[Your goal] When you reach the line containing "R153, R154. -/" in the entries below, start writing out each line exactly, and stop after the line containing "decodeWords [0x8000004E#32, 0xFFFF0810#32, 0x8123000A#32]".

[Data extract]
-- ==== Sys2Proof/Safety/LaneEvents.lean ====
section
/-! DEFINITION. Rows of the events of lanes, tasks and engines for claims: an event, the state in which it is due, and the
state it leaves (05, 06, 11, 13, 15, 17, 19, 21, 22). -/

namespace Sys2Proof.Claims
open Sys2Proof.Machine

/-! ## Threads, queues and shares (R59, R98, R101, R132, R135, R143, R148, R149) -/

/-- The forwarding tables of a core without the entries of a share. -/
def withoutForwards (s : State) (core h : Nat) : State :=
  (List.range 6).foldl (fun s p => s.flushFwd core p fun e => e.share == h) s
/-- A share is waiting to be placed and nothing stands before it (R132, R377, R395). -/
structure PlaceDue (s : State) (h : Nat) : Prop where
  waiting : (s.share h).state = .waiting
  live : (s.task (s.share h).task).state = .live
  region : s.reservedFor (s.taskVd (s.share h).task) (clusterOf (s.share h).core) = false
  first : s.shareServed h (s.share h).core = true
/-- Events of threads, store queues and shares. -/
inductive ThreadEvent : Instr → State → State → Prop where
  | resultWriteback ag k o s (h : (s.agent ag).outst[k]? = some o) (hd : o.done = true) :
      ThreadEvent (.resultWriteback ag k) s (s.modAgent ag fun a => { a.settleOne o with outst := a.outst.eraseIdx k })
  | storeQueueDrain o s ag e rest (ho : (s.ownerAgents o).head? = some ag) (hq : s.sq ag = e :: rest)
      (hc : region e.pa = 0 → s.handing (stackOf e.pa) = false) : ThreadEvent (.storeQueueDrain o) s ((s.setSq ag rest).perform e)
  | stsBankWrite c p s e rest (h : (s.core c).fwd.getD p [] = e :: rest) : ThreadEvent (.stsBankWrite c p) s
      ((s.modShare e.share fun x => { x with pad := x.pad.putN e.off e.bytes }).modCore c fun k => { k with fwd := k.fwd.set p rest })
  | parkRelease ag s w (h : (s.agent ag).status = .parked w) (hr : s.running ag = true) (hc : s.released ag w = true)
      (hw : ∀ enc, w ≠ .wmark enc) (hd : ∀ d y, w ≠ .record d y) :
      ThreadEvent (.parkRelease ag) s (s.modAgents (fun a => { a with status := .ready }) (s.parkedWith ag w))
  | wPointMet ag s enc (h : (s.agent ag).status = .parked (.wmark enc)) (hr : s.running ag = true)
      (ho : (s.agent ag).outst = []) (hs : ((s.modAgent ag fun a => { a.settle with status := .ready }).agent ag).supp = none) :
      ThreadEvent (.parkRelease ag) s (s.modAgent ag fun a => { a.settle with status := .ready })
  | nominate o s f pc (h : (s.readied o).fragment o = (f, pc)) :
      ThreadEvent (.sliceNomination o) s { (bif f.isEmpty then s.readied o
          else (s.readied o).buffer o pc) with cur := ⟨f, pc, 0⟩ }
  | takeHeld ag s d y (h : (s.agent ag).status = .parked (.record d y)) (hr : s.running ag = true)
      (hc : s.released ag (.record d y) = true) : ThreadEvent (.parkRelease ag) s (s.takeHeld ag d y)
  | kill ag s (h : s.killClear ag = true) : ThreadEvent (.threadKill ag) s
      (((List.range 16).foldl (fun s b => s.noteBar (s.taskOf ag) b (s.barRank ag)) s).endAgent ag)
  | shareRetire h s (hk : (s.task (s.share h).task).state ≠ .killed) (hc : s.canRetire h = true) :
      ThreadEvent (.shareRetire h) s
        (((withoutForwards s (s.share h).core h).modShare h fun x => { x with state := .retired }).dueWalk (s.taskVd (s.share h).task))
  | placed h s t (hd : PlaceDue s h) (hp : s.place h (s.share h).core = some t) :
      ThreadEvent (.sharePlacement h (s.share h).core) s t
  | switchedIn h c s t (hs : (s.share h).state = .saved) (hc : s.inCord h = false)
      (hr : s.reservedFor (s.taskVd (s.share h).task) (clusterOf c) = false) (ht : s.resumeShare h c = some t) : ThreadEvent (.sharePlacement h c) s t
  | heldCharge ag s (h : (s.vdev (s.vdOf ag)).balloon.suspended = false) (ht : s.inTurn ag false = true) :
      ThreadEvent (.heldChargeDecided ag) s (s.modAgent ag (unparkIf (.store 2)))
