-- ==== Sys2Proof/Tests/Slice0.lean ====
section
/-! SUPPORT. The model's own tests: ill-formed terms refused, the spec's words decoded, and for each statement that has
hypotheses a state and operands that meet them. -/

namespace Sys2Proof.Tests
open Sys2Proof.Machine Sys2Proof.Claims
set_option Elab.async false

/-! ## Small states -/

/-- Control fields: W set and guard 10, and no W with guard 7. -/
abbrev k0 : Ctl := ⟨true, 10#4⟩
abbrev g7 : Ctl := ⟨false, 7#4⟩
/-- A loaded launch whose thread 0, agent 1, is alone in the fragment at 0x10000. -/
def one : State := { State.reset.load [] false with cur := ⟨[1], 0x10000#64, 12⟩, sched := [] }
/-- The same with its front end, agent 0, in the fragment. -/
def front : State := { one with cur := ⟨[0], 0x10000#64, 12⟩ }
/-- A change of the thread of `one`. -/
def oneWith (f : Agent → Agent) : State := one.modAgent 1 f
/-- What `Alone` asks, as a Bool. -/
def isAlone (s : State) (i : Instr) (ag : Nat) : Bool :=
  s.cur.agents == [ag] && decide (ag < s.lanes.agents.length) && (s.agent ag).status == .ready && !(s.agent ag).stepOnce &&
  !(s.ticked.debugSeen ag 82 0x801 (s.ticked.agent ag).issued).getLsbD 8 && s.ticked.pre i ag == .go
theorem alone_of {s : State} {i : Instr} {ag : Nat} (h : isAlone s i ag = true) : Alone s i ag := by
  simpa [isAlone, Alone, Unstepped, Performs, and_assoc] using h
theorem together_of {s : State} {i : Instr} {ag : Nat} (h : isAlone s i ag = true) : Together s i := by
  obtain ⟨h1, h2, h3⟩ := alone_of h
  rw [Together, h1]
  exact ⟨List.nodup_singleton _, fun b hb => by obtain rfl := List.mem_singleton.mp hb; exact ⟨h2, .inl h3⟩⟩

/-! ## Ill-formed terms, one for each check of WellFormed -/

theorem test_wf_base_register : (Instr.add false 3#8 128#8 (.imm 5#7)).wf = false := by decide
theorem test_wf_base_operand : (Instr.trap false (.reg 200#8)).wf = false := by decide
theorem test_wf_literal_of_base_form : (Instr.addExt ⟨false, 3#4⟩ false 3#8 1#8 (.blit 7#64)).wf = false := by decide
theorem test_wf_wide_literal : (Instr.addExt g7 false 3#8 1#8 (.lit 0x100000000#64)).wf = false := by decide
theorem test_wf_pair : (Instr.add64 g7 3#8 4#8 (.reg 6#8)).wf = false := by decide
theorem test_wf_pair_operand : (Instr.add64 g7 2#8 4#8 (.reg 7#8)).wf = false := by decide
theorem test_wf_displacement : (Instr.ldz g7 0#3 0#2 2#8 1#3 4#8 (.blit 8#32)).wf = false := by decide
theorem test_wf_condition_code : (Instr.cmp g7 10#4 1#3 2#8 (.reg 3#8)).wf = false := by decide
theorem test_wf_rounding_mode : (Instr.i2f g7 5#3 1#8 2#8).wf = false := by decide
theorem test_wf_fcvt_element : (Instr.fcvt g7 false false 2#2 0#3 1#4 1#8 2#8).wf = false := by decide
theorem test_wf_fcvt_widening : (Instr.fcvt g7 true true 0#2 0#3 1#4 1#8 2#8).wf = false := by decide
theorem test_wf_qnt_run : (Instr.qnt g7 false 0#3 3#4 1#8 3#8 (.reg 4#8)).wf = false := by decide
theorem test_wf_had_overlap : (Instr.had g7 0#2 0#3 0#4 8#8 16#8).wf = false := by decide
theorem test_wf_cmpr_metadata : (Instr.cmpr g7 false 1#4 16#8 8#8 9#8).wf = false := by decide
theorem test_wf_boxt_overlap : (Instr.boxt g7 10#8 8#8 2#8).wf = false := by decide
theorem test_wf_width_pair : (Instr.ldExt g7 false 5#3 0#3 0#2 3#8 4#8 (.imm 0#16)).wf = false := by decide
theorem test_wf_scope_without_order : (Instr.ldExt g7 false 0#3 4#3 0#2 3#8 4#8 (.imm 0#16)).wf = false := by decide
theorem test_wf_wide_atomic : (Instr.atomAdd g7 false true 0#3 3#8 4#8 (.reg 6#8)).wf = false := by decide
theorem test_wf_stack : (Instr.rsvqFree g7 3#4 2#8).wf = false := by decide
theorem test_wf_wload_transform : (Instr.wload g7 1#2 1#2 3#4 2#8 (.reg 4#8) 255#8).wf = false := by decide
theorem test_wf_mma_k : (Instr.mma g7 0#7 false false 2#2 false 1#4 0#3 4#8 0#4).wf = false := by decide
theorem test_wf_tile_row : (Instr.ard g7 0#3 9#8 0#3 (.reg 1#8)).wf = false := by decide
theorem test_wf_drain_scale : (Instr.adrain g7 false false false 255#8 0#4 0#3 2#8 (.reg 4#8) 255#8).wf = false := by decide
theorem test_wf_depth : (Instr.xcfg g7 9#4 0#2 0#3 1#8 (.reg 2#8) 3#8).wf = false := by decide
theorem test_wf_copy_direction : (Instr.tcopy g7 3#2 0#2 4#3 2#8 4#8 6#8 8#8).wf = false := by decide
theorem test_wf_copy_scope : (Instr.tcopy g7 0#2 1#2 4#3 2#8 4#8 6#8 8#8).wf = false := by decide
theorem test_wf_counter_pair : (Instr.tcopy g7 0#2 0#2 4#3 2#8 4#8 6#8 9#8).wf = false := by decide
theorem test_wf_flush_scope : (Instr.cflushInv g7 3#3 2#8 (.reg 4#8)).wf = false := by decide
theorem test_wf_event_core : (Instr.copyStart 192).wf = false := by decide
theorem test_wf_event_bytes : (Instr.queueCreate 0 [0#8]).wf = false := by decide

/-! ## Decoding -/

/-- Worked words of the spec (08 after R49, R50 and R183; 07 after R164 and R175; 09 R210; 11 R252; 13 R264; 18 R325; 19 R344). -/
theorem test_decode_worked_words :
    decodeWords [0x000015C0#32] = .ok (.bra false 5#22) ∧
    decodeWords [0x7F05FDF0#32] = .ok (.jwait false 2#4) ∧
    decodeWords [0x0000011A#32, 0x0605040A#32, 0x00000022#32] = .ok (.ffma ⟨false, 2#4⟩ 2#3 10#8 4#8 (.reg 5#8) 6#8) ∧
    decodeWords [0x8000016A#32, 0xFFFF0408#32, 0x00810307#32] = .ok (.qnt g7 false 0#3 3#4 8#8 4#8 (.imm 0x81#16)) ∧
    decodeWords [0x80010242#32, 0xFFFF0406#32, 0x00080457#32] = .ok (.ldExt g7 true 5#3 4#3 0#2 6#8 4#8 (.imm 8#16)) ∧
    decodeWords [0x800103CA#32, 0xFFFF04FF#32, 0x00060607#32] = .ok (.stkho g7 1#1 6#3 4#8 (.imm 6#16)) ∧
    decodeWords [0x00080382#32, 0x010A0406#32, 0x00000007#32] = .ok (.tcopy g7 0#2 2#2 0#3 6#8 4#8 10#8 1#8) ∧
    decodeWords [0x80030362#32, 0xFFFF1200#32, 0x00020017#32] = .ok (.xcfg g7 3#4 1#2 0#3 18#8 (.imm 2#16) 255#8) ∧
    decodeWords [0x800002D2#32, 0x06FF04FF#32, 0x00000007#32] = .ok (.blkfill g7 4#8 (.imm 0#16) 6#8) := by decide
/-- Undefined words: an unlisted major, a form a row does not have, IMM16 beside a literal, a modifier, a code and an odd pair (R71). -/
theorem test_decode_undefined :
    decodeWords [0x000003F8#32] = .error 1 ∧ decodeWords [0x00000013#32, 0#32, 0#32] = .error 4 ∧
    decodeWords [0x000001C1#32, 0#32, 0#32] = .error 4 ∧ decodeWords [0x00020012#32, 0xFF020103#32, 0x00000007#32] = .error 5 ∧
    decodeWords [0x80000013#32, 0xFFFF0103#32, 0x00010007#32, 1#32, 0#32] = .error 6 ∧ decodeWords [0x000000BA#32, 0xFFFF0103#32, 0x00000017#32] = .error 7 ∧
    decodeWords [0x000000B2#32, 0xFF060403#32, 0x00000007#32] = .error 8 := by decide
/-- Bytes stand little-endian, the first word lowest; what follows the instruction is left (R37, R45). -/
theorem test_decode_bytes : decode [0x10#8, 0x0C#8, 0x02#8, 0x85#8, 1#8] = .ok (.add false 3#8 1#8 (.imm 5#7), [1#8]) := by decide
/-- The encoder gives the spec's words back. -/
theorem test_encode : encode (.add false 3#8 1#8 (.imm 5#7)) = some [0x85020C10#32] ∧
    encode (.ldExt g7 true 5#3 4#3 0#2 6#8 4#8 (.imm 8#16)) = some [0x80010242#32, 0xFFFF0406#32, 0x00080457#32] := by decide

/-! Operands d = v16, a = v8, b = v24 or an immediate or a literal, c = v32 in each row, W set and guard 10 where there is one. -/

/-- Words composed field by field of R47, R51, R152. -/
theorem test_decode_moves_and_arithmetic :
    decodeWords [0xFBFE400C#32] = .ok (.mov true 16#8 (.imm 0x7B#7)) ∧
    decodeWords [0x8000000E#32, 0xFFFFFF10#32, 0x8123000A#32] = .ok (.movExt k0 16#8 (.imm 0x8123#16)) ∧
    decodeWords [0xFB104014#32] = .ok (.add true 16#8 8#8 (.imm 0x7B#7)) ∧
    decodeWords [0x00010016#32, 0xFF180810#32, 0x0000000A#32] = .ok (.addExt k0 true 16#8 8#8 (.reg 24#8)) ∧
    decodeWords [0xFB10401C#32] = .ok (.sub true 16#8 8#8 (.imm 0x7B#7)) ∧
    decodeWords [0x8001001F#32, 0xFFFF0810#32, 0x0000000A#32, 0x89ABCDEF#32, 0x00000000#32] = .ok (.subExt k0 true 16#8 8#8 (.lit 0x89ABCDEF#64)) ∧
    decodeWords [0xFB104024#32] = .ok (.mul true 16#8 8#8 (.imm 0x7B#7)) ∧
    decodeWords [0x80000026#32, 0xFFFF0810#32, 0x8123000A#32] = .ok (.mulExt k0 16#8 8#8 (.imm 0x8123#16)) ∧
    decodeWords [0xFB10402C#32] = .ok (.mulh true 16#8 8#8 (.imm 0x7B#7)) ∧
    decodeWords [0x0001002E#32, 0xFF180810#32, 0x0000000A#32] = .ok (.mulhExt k0 true 16#8 8#8 (.reg 24#8)) ∧
    decodeWords [0x80000036#32, 0x20FF0810#32, 0x8123000A#32] = .ok (.mad k0 16#8 8#8 (.imm 0x8123#16) 32#8) ∧
    decodeWords [0x1810403C#32] = .ok (.min true 16#8 8#8 (.reg 24#8)) ∧
    decodeWords [0x0001003E#32, 0xFF180810#32, 0x0000000A#32] = .ok (.minExt k0 true 16#8 8#8 (.reg 24#8)) ∧
    decodeWords [0x18104044#32] = .ok (.max true 16#8 8#8 (.reg 24#8)) ∧
    decodeWords [0x80010047#32, 0xFFFF0810#32, 0x0000000A#32, 0x89ABCDEF#32, 0x00000000#32] = .ok (.maxExt k0 true 16#8 8#8 (.lit 0x89ABCDEF#64)) := by decide

/-- Words composed field by field of R47, R51, R153, R154. -/
theorem test_decode_logic_and_shifts :
    decodeWords [0x1810404C#32] = .ok (.and true 16#8 8#8 (.reg 24#8)) ∧
    decodeWords [0x8000004E#32, 0xFFFF0810#32, 0x8123000A#32] = .ok (.andExt k0 16#8 8#8 (.imm 0x8123#16)) ∧
    decodeWords [0x18104054#32] = .ok (.or true 16#8 8#8 (.reg 24#8)) ∧
    decodeWords [0x00000056#32, 0xFF180810#32, 0x0000000A#32] = .ok (.orExt k0 16#8 8#8 (.reg 24#8)) ∧
    decodeWords [0x1810405C#32] = .ok (.xor true 16#8 8#8 (.reg 24#8)) ∧
    decodeWords [0x8000005F#32, 0xFFFF0810#32, 0x0000000A#32, 0x89ABCDEF#32, 0x00000000#32] = .ok (.xorExt k0 16#8 8#8 (.lit 0x89ABCDEF#64)) ∧
    decodeWords [0x18104064#32] = .ok (.shl true 16#8 8#8 (.reg 24#8)) ∧
    decodeWords [0x80000066#32, 0xFFFF0810#32, 0x8123000A#32] = .ok (.shlExt k0 16#8 8#8 (.imm 0x8123#16)) ∧
    decodeWords [0x1810406C#32] = .ok (.shr true 16#8 8#8 (.reg 24#8)) ∧
    decodeWords [0x0000006E#32, 0xFF180810#32, 0x0000000A#32] = .ok (.shrExt k0 16#8 8#8 (.reg 24#8)) ∧
    decodeWords [0x18104074#32] = .ok (.sar true 16#8 8#8 (.reg 24#8)) ∧
    decodeWords [0x80000077#32, 0xFFFF0810#32, 0x0000000A#32, 0x89ABCDEF#32, 0x00000000#32] = .ok (.sarExt k0 16#8 8#8 (.lit 0x89ABCDEF#64)) ∧
    decodeWords [0x1810407C#32] = .ok (.rot true 16#8 8#8 (.reg 24#8)) ∧
    decodeWords [0x8000007E#32, 0xFFFF0810#32, 0x8123000A#32] = .ok (.rotExt k0 16#8 8#8 (.imm 0x8123#16)) ∧
    decodeWords [0x18104084#32] = .ok (.bfx true 16#8 8#8 (.reg 24#8)) ∧
    decodeWords [0x00010086#32, 0xFF180810#32, 0x0000000A#32] = .ok (.bfxExt k0 true 16#8 8#8 (.reg 24#8)) ∧
    decodeWords [0x8000008E#32, 0x20FF0810#32, 0x8123000A#32] = .ok (.bfi k0 16#8 8#8 (.imm 0x8123#16) 32#8) := by decide

/-- Words composed field by field of R155 to R159. -/
theorem test_decode_selection_and_pairs :
    decodeWords [0x80010097#32, 0x04FF0810#32, 0x0000000A#32, 0x89ABCDEF#32, 0x00000000#32] = .ok (.sel k0 true 16#8 8#8 (.lit 0x89ABCDEF#64) 4#3) ∧
    decodeWords [0x0000009E#32, 0xFF180801#32, 0x0000001A#32] = .ok (.cmp k0 1#4 1#3 8#8 (.reg 24#8)) ∧
    decodeWords [0x00E800A6#32, 0x04030201#32, 0x0000000A#32] = .ok (.plog k0 232#8 1#3 2#3 3#3 4#3) ∧
    decodeWords [0x181040AC#32] = .ok (.lea true 16#8 8#8 (.reg 24#8)) ∧
    decodeWords [0x000900AE#32, 0xFF180810#32, 0x0000000A#32] = .ok (.leaExt k0 1#3 true 16#8 8#8 (.reg 24#8)) ∧
    decodeWords [0x800000B6#32, 0xFFFF0810#32, 0x8123000A#32] = .ok (.add64 k0 16#8 8#8 (.imm 0x8123#16)) ∧
    decodeWords [0x800004B6#32, 0xFFFF0810#32, 0x8123000A#32] = .ok (.sub64 k0 16#8 8#8 (.imm 0x8123#16)) ∧
    decodeWords [0x000008B6#32, 0xFF180810#32, 0x0000000A#32] = .ok (.shl64 k0 16#8 8#8 (.reg 24#8)) ∧
    decodeWords [0x80000CB6#32, 0xFFFF0810#32, 0x8123000A#32] = .ok (.shr64 k0 16#8 8#8 (.imm 0x8123#16)) ∧
    decodeWords [0x800010B6#32, 0xFFFF0801#32, 0x8123001A#32] = .ok (.cmp64 k0 1#4 1#3 8#8 (.imm 0x8123#16)) := by decide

[Answer below]
/-- Words composed field by field of R47, R51, R153, R154. -/
theorem test_decode_logic_and_shifts :
    decodeWords [0x1810404C#32] = .ok (.and true 16#8 8#8 (.reg 24#8)) ∧
    decodeWords [0x8000004E#32, 0xFFFF0810#32, 0x8123000A#32] = .ok (.andExt k0 16#8 8#8 (.imm 0x8123#16)) ∧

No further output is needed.